Anyway, if your every in Tupolo, come down to the hospital and look for me, I'll be in the sever trauma ward, suffering from two broken legs and a crushed spleen.

Butter-cup loved that car.



That...was awesome. Thank you.

sedgerton


quality posts: 0 Private Messages sedgerton
holapaco wrote:That...was awesome. Thank you.



hahah ButterCup did love her car...

thank you for saying so...

jawsuser


quality posts: 4 Private Messages jawsuser
sedgerton wrote:hahah ButterCup did love her car...

thank you for saying so...



So did they let you out of the hospital or did ButterCup go easy on you?

sedgerton


quality posts: 0 Private Messages sedgerton
jawsuser wrote:So did they let you out of the hospital or did ButterCup go easy on you?



Lets just say You don't want to know where she put put her corn dog.. The doctor has scheduled another surgery to see if he can remove more of it.

I never thought sideways was possible to begn with....

Like I always said,, Buttercup loved her car....

jawsuser


quality posts: 4 Private Messages jawsuser
sedgerton wrote:Lets just say You don't want to know where she put put her corn dog.. The doctor has scheduled another surgery to see if he can remove more of it.

I never thought sideways was possible to begn with....

Like I always said,, Buttercup loved her car....



You're lucky it was just a corn dog. My weapon of choice, if I were married, would be a number 10 cast iron skillet. It definitely would get a person's attention.

norcalbecca


quality posts: 0 Private Messages norcalbecca
jawsuser wrote:You're lucky it was just a corn dog. My weapon of choice, if I were married, would be a number 10 cast iron skillet. It definitely would get a person's attention.

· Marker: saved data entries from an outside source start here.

-- ==== Sys2Proof/Tests/Slice0.lean ====
section
/-! SUPPORT. The model's own tests. Every expected value is the spec's (95_test_vectors.md, 30_encoding.md R81) or
counted by hand from a rule; and for each statement of the provers that has hypotheses, a concrete state and
operands that meet them (`witness_…`). -/

namespace Sys2Proof.Tests

open Sys2Proof Sys2Proof.Machine

/-! ### Helpers -/

/-- Table elements `0 .. n-1`, all `v`. -/
def filled {α : Type} (n : Nat) (v : α) : Memory α := (List.range n).map fun i => (i, v)

/-- An idle engine with a (zero) subkey table. -/
def keyed : State := { State.reset with S := filled 26 0, KEY_VALID := true }

/-- The same with an answered block in `DOUT`. -/
def answered : State := { keyed with RESP_VALID := true, RESP_LEN := 8, DOUT := filled 8 0xAA }

/-- In the middle of a LOADKEY of `01 02 03 04 05`, with `n` key bytes not yet packed. -/
def packing (n : BitVec 8) : State :=
  { State.reset with PHASE := .K_PACK, KLEN := 5, C := 2, CNT := n, L := filled 2 0
                     KEYBUF := [(0, 1), (1, 2), (2, 3), (3, 4), (4, 5)] }

/-- In `K_INIT` with `k` words written. -/
def filling (k : Nat) : State :=
  { packing 0 with PHASE := .K_INIT, SI := BitVec.ofNat 5 k, S := filled k 0 }

/-- In `K_MIX` with `n` of the 78 iterations to do. -/
def mixing (n : Nat) : State :=
  { packing 0 with PHASE := .K_MIX, CNT := BitVec.ofNat 8 n, SI := BitVec.ofNat 5 ((78 - n) % 26)
                   LJ := BitVec.ofNat 6 ((78 - n) % 2), S := filled 26 0 }

/-- At index `k` of an encryption. -/
def encrypting (k : BitVec 5) : State := { keyed with PHASE := .ENC, SI := k }

/-- At index `k` of a decryption. -/
def decrypting (k : BitVec 5) : State := { keyed with PHASE := .DEC, SI := k }

/-- The state with turns to come. -/
def withTurns (s : State) (turns : List Turn) : State := { s with schedule := turns }

/-- The next state's `f`, if there is a next state. -/
def after {β : Type} (r : Result State) (f : State → β) : Option β :=
  match r with
  | .next t => some (f t)
  | .fault _ => none
  | .refused _ => none

def zeros (n : Nat) : List Byte := List.replicate n 0

theorem zeros_length (n : Nat) : (zeros n).length = n := List.length_replicate

/-! ### WellFormed refuses a payload of 256 bytes (30_encoding.md R71), for every command -/

theorem fits_zeros (n : Nat) : payloadFits (zeros n) = decide (n ≤ 255) := by simp [payloadFits, zeros]

theorem test_loadkey_256_ill_formed : (Instr.loadkey (zeros 256)).wf = false := (fits_zeros 256).trans (by decide)
theorem test_encrypt_256_ill_formed : (Instr.encrypt (zeros 256)).wf = false := (fits_zeros 256).trans (by decide)
theorem test_decrypt_256_ill_formed : (Instr.decrypt (zeros 256)).wf = false := (fits_zeros 256).trans (by decide)
theorem test_loadkey_255_well_formed : (Instr.loadkey (zeros 255)).wf = true := (fits_zeros 255).trans (by decide)

/-! ### Decoding (30_encoding.md R70, R72, R81) -/

/-- `LOADKEY 0102030405`: `01 05 01 02 03 04 05`. -/
theorem test_decode_loadkey :
    decode [0b00000001, 0b00000101, 1, 2, 3, 4, 5] = .command (.loadkey [1, 2, 3, 4, 5]) [] := by decide

/-- `ENCRYPT` with 7 bytes is still ENCRYPT; what follows it stays. -/
theorem test_decode_encrypt :
    decode [0b00000010, 0b00000111, 0, 0, 0, 0, 0, 0, 0, 0x03] = .command (.encrypt [0, 0, 0, 0, 0, 0, 0]) [3] := by
  decide

theorem test_decode_decrypt :
    decode [0b00000011, 0b00001000, 0x21, 0xA5, 0xDB, 0xEE, 0x15, 0x4B, 0x8F, 0x6D] =
      .command (.decrypt [0x21, 0xA5, 0xDB, 0xEE, 0x15, 0x4B, 0x8F, 0x6D]) [] := by decide

/-- X7 and X8: reserved frames. -/
theorem test_decode_reserved :
    decode [0x7F, 0x02, 0xAA, 0xBB] = .reserved 0x7F [0xAA, 0xBB] [] ∧ decode [0, 0] = .reserved 0 [] [] := by decide

theorem test_decode_incomplete : decode [1, 2, 0xAA] = .incomplete ∧ decode [1] = .incomplete := by decide

/-- No header matches two rows of the table. -/
theorem test_rows_disjoint :
    opcodeTable.Pairwise fun r q => r.pattern &&& q.mask ≠ q.pattern &&& r.mask := by decide

/-- The table's words, fetched as the first step after reset, run as their command. -/
theorem test_fetch_loadkey : after (step (State.reset.withFetchWord 16 0x0110)) (fun t => (t.PHASE, t.KLEN)) =
    some (.K_PACK, 16) := by decide
theorem test_fetch_encrypt : after (step (State.reset.withFetchWord 16 0x0208)) (fun t => (t.PHASE, t.RESP_STATUS)) =
    some (.IDLE, .NO_KEY) := by decide
theorem test_fetch_decrypt : after (step (State.reset.withFetchWord 16 0x0308)) (fun t => (t.PHASE, t.RESP_STATUS)) =
    some (.IDLE, .NO_KEY) := by decide

/-! ### Primitives and operation level (vectors P1, P2, P3v, K1, K2, K3, K4, S1, D1, E2, K10) -/

theorem test_rotate : rotl 0xB7E15163 0xFFFFFFE0 = 0xB7E15163 ∧ rotl 0xB7E15163 3 = 0xBF0A8B1D ∧
    rotr 0xB7E15163 35 = 0x76FC2A2C ∧ rotl 0x818C2F33 0x1A37F7FB = 0x9C0C6179 := by decide

theorem test_add_sub_xor : add32 0xB7E15163 0x9E3779B9 = 0x5618CB1C ∧ sub32 0 0x1A37F7FB = 0xE5C80805 ∧
    xor32 0xB7E15163 0x9E3779B9 = 0x29D628DA := by decide

theorem test_little_endian : le32 0x01 0x23 0x45 0x67 = 0x67452301 ∧ unle32 0x6D8F4B15 = [0x15, 0x4B, 0x8F, 0x6D] := by
  decide

theorem test_init_last : (initTable 26)[25]? = some 0x2B4C3474 := by decide

theorem test_pack : pack [1, 2, 3, 4, 5] = [0x04030201, 0x00000005] := by decide

/-- K3 and K4: sixteen zero bytes and one zero byte are different keys. -/
theorem test_expand :
    (subkey (expand 12 (zeros 16)) 0, subkey (expand 12 (zeros 16)) 25) = (0x9BBBD8C8, 0x65046380) ∧
    subkey (expand 12 [0]) 0 = 0xC998E804 := by decide +kernel

/-- S1, the source's own vector, and D1, its inverse; K10, no rounds at all. -/
theorem test_known_answer :
    encBlock 12 (expand 12 (zeros 16)) (zeros 8) = [0x21, 0xA5, 0xDB, 0xEE, 0x15, 0x4B, 0x8F, 0x6D] ∧
    decBlock 12 (expand 12 (zeros 16)) [0x21, 0xA5, 0xDB, 0xEE, 0x15, 0x4B, 0x8F, 0x6D] = zeros 8 ∧
    encBlock 0 (expand 0 (zeros 16)) (zeros 8) = [0x4D, 0xE9, 0xA2, 0xD0, 0xE0, 0x31, 0xAC, 0x95] := by decide +kernel

/-! ### One step each -/

/-- K2's trace: the first packing step puts byte 4 into `L[1]`. -/
theorem test_pack_step : after (micro (packing 5)) (fun t => (t.L, t.CNT, t.PHASE)) =
    some ([(0, 0), (1, 5)], 4, .K_PACK) := by decide

/-- R141: a sixth key byte of a five-byte key, and a second key word where `C = 1`. -/
theorem test_pack_out_of_range :
    micro (packing 6) = .fault (.indexOutOfRange .KEYBUF 5) ∧
    micro { packing 5 with C := 1 } = .fault (.indexOutOfRange .L 1) := ⟨rfl, rfl⟩

theorem test_init_step : after (micro (filling 0)) (fun t => (t.S, t.SI)) = some ([(0, 0xB7E15163)], 1) := by
  decide

/-- The last mixing iteration with a zero table: R99 and R100. -/
theorem test_mix_step_completes : after (micro (mixing 1)) (fun t => (t.PHASE, t.KEY_VALID, t.SI, t.LJ, t.RESP_LEN)) =
    some (.IDLE, true, 0, 0, 0) := by decide

/-- PR4's trace: `SI = 2`, key K6: `A = 22260850` from `A = FE901C32`, `B = 89FA5C4D`, `S[2] = DA161963`. -/
theorem test_encrypt_half_round :
    after (micro { encrypting 2 with A := 0xFE901C32, B := 0x89FA5C4D, S := Memory.write (filled 26 0) 2 0xDA161963 })
      (fun t => (t.A, t.B, t.SI)) = some (0x22260850, 0x89FA5C4D, 3) := by decide

/-- R129: undoing `k = 25` of S1. -/
theorem test_decrypt_half_round :
    after (micro { decrypting 25 with A := 0xEEDBA521, B := 0x6D8F4B15
                                      S := Memory.write (filled 26 0) 25 0x65046380 })
      (fun t => (t.A, t.B, t.SI)) = some (0xEEDBA521, 0x6A9ED6EB, 24) := by decide

/-- X1: an empty key, with an old key loaded. -/
theorem test_loadkey_empty :
    after (exec (.loadkey []) keyed) (fun t => (t.RESP_STATUS, t.RESP_LEN, t.KEY_VALID, t.S)) =
      some (.INVALID_KEY, 0, true, filled 26 0) := by decide

/-- E5's input words. -/
theorem test_encrypt_accepts :
    after (exec (.encrypt [0x01, 0x23, 0x45, 0x67, 0x89, 0xAB, 0xCD, 0xEF]) keyed) (fun t => (t.A, t.B, t.SI, t.PHASE)) =
      some (0x67452301, 0xEFCDAB89, 0, .ENC) := by decide

/-- X3: nine bytes. -/
theorem test_decrypt_nine : after (exec (.decrypt (zeros 9)) keyed) (fun t => (t.RESP_STATUS, t.PHASE)) =
    some (.INVALID_LENGTH, .IDLE) := by decide

/-- X6: `NO_KEY` before `INVALID_LENGTH`. -/
theorem test_encrypt_seven_no_key : after (exec (.encrypt (zeros 7)) State.reset) (fun t => t.RESP_STATUS) =
    some .NO_KEY := by decide

/-- X7's response bytes. -/
theorem test_illegal_response :
    after (Host.Core.run Sys2Proof.core 2 (start [.issue [0x7F, 2, 0xAA, 0xBB], .readResp])) (fun t => t.replies) =
      some [.response [4, 0]] := by decide

/-! ### The invariants hold in the helper states -/

theorem inv_keyed : Inv keyed := by
  constructor <;> simp [keyed, State.reset, Phase.expanding, Phase.onBlock]
  · exact ⟨by decide, by decide, by decide, by decide⟩
  · decide

theorem inv_answered : Inv answered := by
  constructor <;> simp [answered, keyed, State.reset, Phase.expanding, Phase.onBlock]
  · exact ⟨by decide, by decide, by decide, by decide⟩
  · decide
  · decide

theorem inv_packing : Inv (packing 5) := by
  constructor <;> simp [packing, State.reset, Phase.expanding, Phase.onBlock]
  · exact ⟨by decide, by decide, by decide, by decide⟩
  · exact ⟨rfl, by decide, by decide⟩

theorem inv_encrypting : Inv (encrypting 25) := by
  constructor <;> simp [encrypting, keyed, State.reset, Phase.expanding, Phase.onBlock]
  · exact ⟨by decide, by decide, by decide, by decide⟩
  · decide

theorem safe_packing : Safe (packing 5) :=
  ⟨inv_packing, by constructor <;> simp [packing, State.reset]; decide⟩

/-! ### Witnesses: every statement's hypotheses are met, each clause at its boundary values -/

theorem witness_FrameDecodesByOpcode :
    ([] : List Byte).length = (0#8).toNat ∧ (zeros 255).length = (255#8).toNat ∧
    (Instr.loadkey (zeros 255)).wf = true ∧ (Instr.encrypt []).wf = true :=
  ⟨rfl, List.length_replicate, (fits_zeros 255).trans (by decide), rfl⟩

theorem witness_StepRunsDecodedCommand :
    (Instr.decrypt (zeros 8)).wf = true ∧ (withTurns keyed [.issue (encode (.decrypt (zeros 8))), .readResp]).PHASE = .IDLE ∧
    (withTurns keyed [.issue (encode (.decrypt (zeros 8))), .readResp]).schedule =
      .issue (encode (.decrypt (zeros 8))) :: [.readResp] := ⟨rfl, rfl, rfl⟩

theorem witness_PlacedWordRuns :
    decodeTableWord 16 0x0100 = some (.loadkey []) ∧ decodeTableWord 16 0x0208 = some (.encrypt (zeros 8)) ∧
    decodeTableWord 16 0x0301 = some (.decrypt [0]) := by decide

theorem witness_ReservedFrameAnswersIllegalCommand :
    (0x00#8 ≠ 0x01#8 ∧ 0x00#8 ≠ 0x02#8 ∧ 0x00#8 ≠ 0x03#8) ∧ (0x04#8 ≠ 0x01#8 ∧ 0x04#8 ≠ 0x02#8 ∧ 0x04#8 ≠ 0x03#8) ∧
    ([] : List Byte).length ≤ 255 ∧ (zeros 255).length ≤ 255 ∧
    (withTurns keyed [.issue (frameBytes 0x04 [0xAA])]).PHASE = .IDLE ∧
    (withTurns keyed [.issue (frameBytes 0x04 [0xAA])]).schedule = .issue (frameBytes 0x04 [0xAA]) :: [] :=
  ⟨by decide, by decide, by decide, by rw [zeros_length], rfl, rfl⟩

/-- Each of the five outcomes of the checks, in an idle state whose next turn is the frame. -/
theorem witness_AcceptanceChecksInOrder :
    (0xFF#8 ≠ 0x01#8 ∧ 0xFF#8 ≠ 0x02#8 ∧ 0xFF#8 ≠ 0x03#8) ∧ ([] : List Byte).length = 0 ∧
    (State.reset.PHASE = .IDLE ∧ State.reset.KEY_VALID = false) ∧
    (keyed.PHASE = .IDLE ∧ ¬ keyed.KEY_VALID = false) ∧ (zeros 7).length ≠ 8 ∧ (zeros 8).length = 8 ∧
    (withTurns keyed [.issue (frameBytes 0x02 (zeros 7))]).schedule = .issue (frameBytes 0x02 (zeros 7)) :: [] := by
  decide

theorem witness_BusyEngineHoldsFrame :
    (withTurns (packing 1) [.issue [1, 0]]).PHASE ≠ .IDLE ∧
    (withTurns (packing 1) [.issue [1, 0]]).schedule = .issue [1, 0] :: [] ∧
    (∃ t, step (withTurns (packing 1) [.issue [1, 0]]) = .next t) ∧ (Instr.loadkey []).wf = true :=
  ⟨by decide, rfl, ⟨_, rfl⟩, rfl⟩

/-- Nothing, an opcode alone, LEN with no payload, and one byte too few of the longest payload. -/
theorem witness_UnfinishedFrameNeverIssues :
    ([] : List Byte).length < (1#8).toNat ∧ (zeros 254).length < (255#8).toNat ∧
    ∀ bytes, bytes = [] ∨ bytes = [0x02] ∨ bytes = [0x02, 1] →
      decode bytes = .incomplete ∧ (withTurns keyed [.issue bytes]).PHASE = .IDLE ∧
      (withTurns keyed [.issue bytes]).schedule = .issue bytes :: [] :=
  ⟨by decide, by rw [zeros_length]; decide, by rintro _ (rfl | rfl | rfl) <;> exact ⟨rfl, rfl, rfl⟩⟩

/-- A busy engine with no turn to come, one whose turn is named, and an idle one. -/
theorem witness_IdleEngineWaits :
    (packing 5).schedule = [] ∧ (withTurns (packing 5) [.engine, .readStatus]).schedule = .engine :: [.readStatus] ∧
    keyed.PHASE = .IDLE ∧ keyed.schedule = [] := ⟨rfl, rfl, rfl, rfl⟩

/-- Each clause: a response without data, with data, none yet, none at all. -/
theorem witness_ReadRespReturnsFrame :
    (withTurns { answered with RESP_LEN := 0 } [.readResp]).schedule = .readResp :: [] ∧
    (answered.RESP_VALID = true ∧ { answered with RESP_LEN := 0 }.RESP_LEN = 0) ∧
    (answered.RESP_LEN = 8 ∧ (List.replicate 8 0xAA#8).length = 8 ∧
      ∀ k, k < 8 → Memory.read answered.DOUT k = (List.replicate 8 0xAA#8)[k]?) ∧
    ((packing 1).RESP_VALID = false ∧ (packing 1).PHASE ≠ .IDLE) ∧
    (keyed.RESP_VALID = false ∧ keyed.PHASE = .IDLE) := by decide

theorem witness_ReadStatusReturnsBits : (withTurns (packing 1) [.readStatus]).schedule = .readStatus :: [] := rfl

theorem witness_ResetAbandonsCommand : (withTurns (encrypting 5) [.reset]).schedule = .reset :: [] := rfl

theorem witness_BlockCommandAfterResetAnswersNoKey :
    (0x02#8 = 0x02#8 ∨ 0x02#8 = 0x03#8) ∧ (0x03#8 = 0x02#8 ∨ 0x03#8 = 0x03#8) ∧ (zeros 8).length ≤ 255 ∧
    (withTurns (encrypting 5) [.reset, .issue (frameBytes 0x02 (zeros 8))]).schedule =
      .reset :: .issue (frameBytes 0x02 (zeros 8)) :: [] := by decide

theorem witness_LoadkeyAcceptance :
    answered.PHASE = .IDLE ∧ (1 ≤ (zeros 1).length ∧ (zeros 1).length ≤ 255) ∧
    (1 ≤ (zeros 255).length ∧ (zeros 255).length ≤ 255) := by
  refine ⟨rfl, by decide, ?_⟩
  rw [zeros_length]
  decide

theorem witness_OnlyEmptyKeyIsInvalid :
    keyed.PHASE = .IDLE ∧ ([] : List Byte).length ≤ 255 ∧ (zeros 1).length ≤ 255 ∧ zeros 1 ≠ [] := by decide

theorem witness_EncryptAcceptance : keyed.PHASE = .IDLE ∧ keyed.KEY_VALID = true := ⟨rfl, rfl⟩

theorem witness_DecryptAcceptance : answered.PHASE = .IDLE ∧ answered.KEY_VALID = true := ⟨rfl, rfl⟩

Just the mental picture alone produced an involuntary clenching.

I think the folks at the Department of Education/SallieMae made some sort of pact with the ancient Mayan deities... something to do with them receiving a cut of the funds (or other payment) they're currently bleeding from me every month because I could have sworn that there was a coupon offering a 10% reduction in my total owed in exchange for my first born child in last month's billing statement... anyway, I'm guessing that until the funds or promised number of children have been stockpiled to appease the deities, the world'll be safe from total annihilation.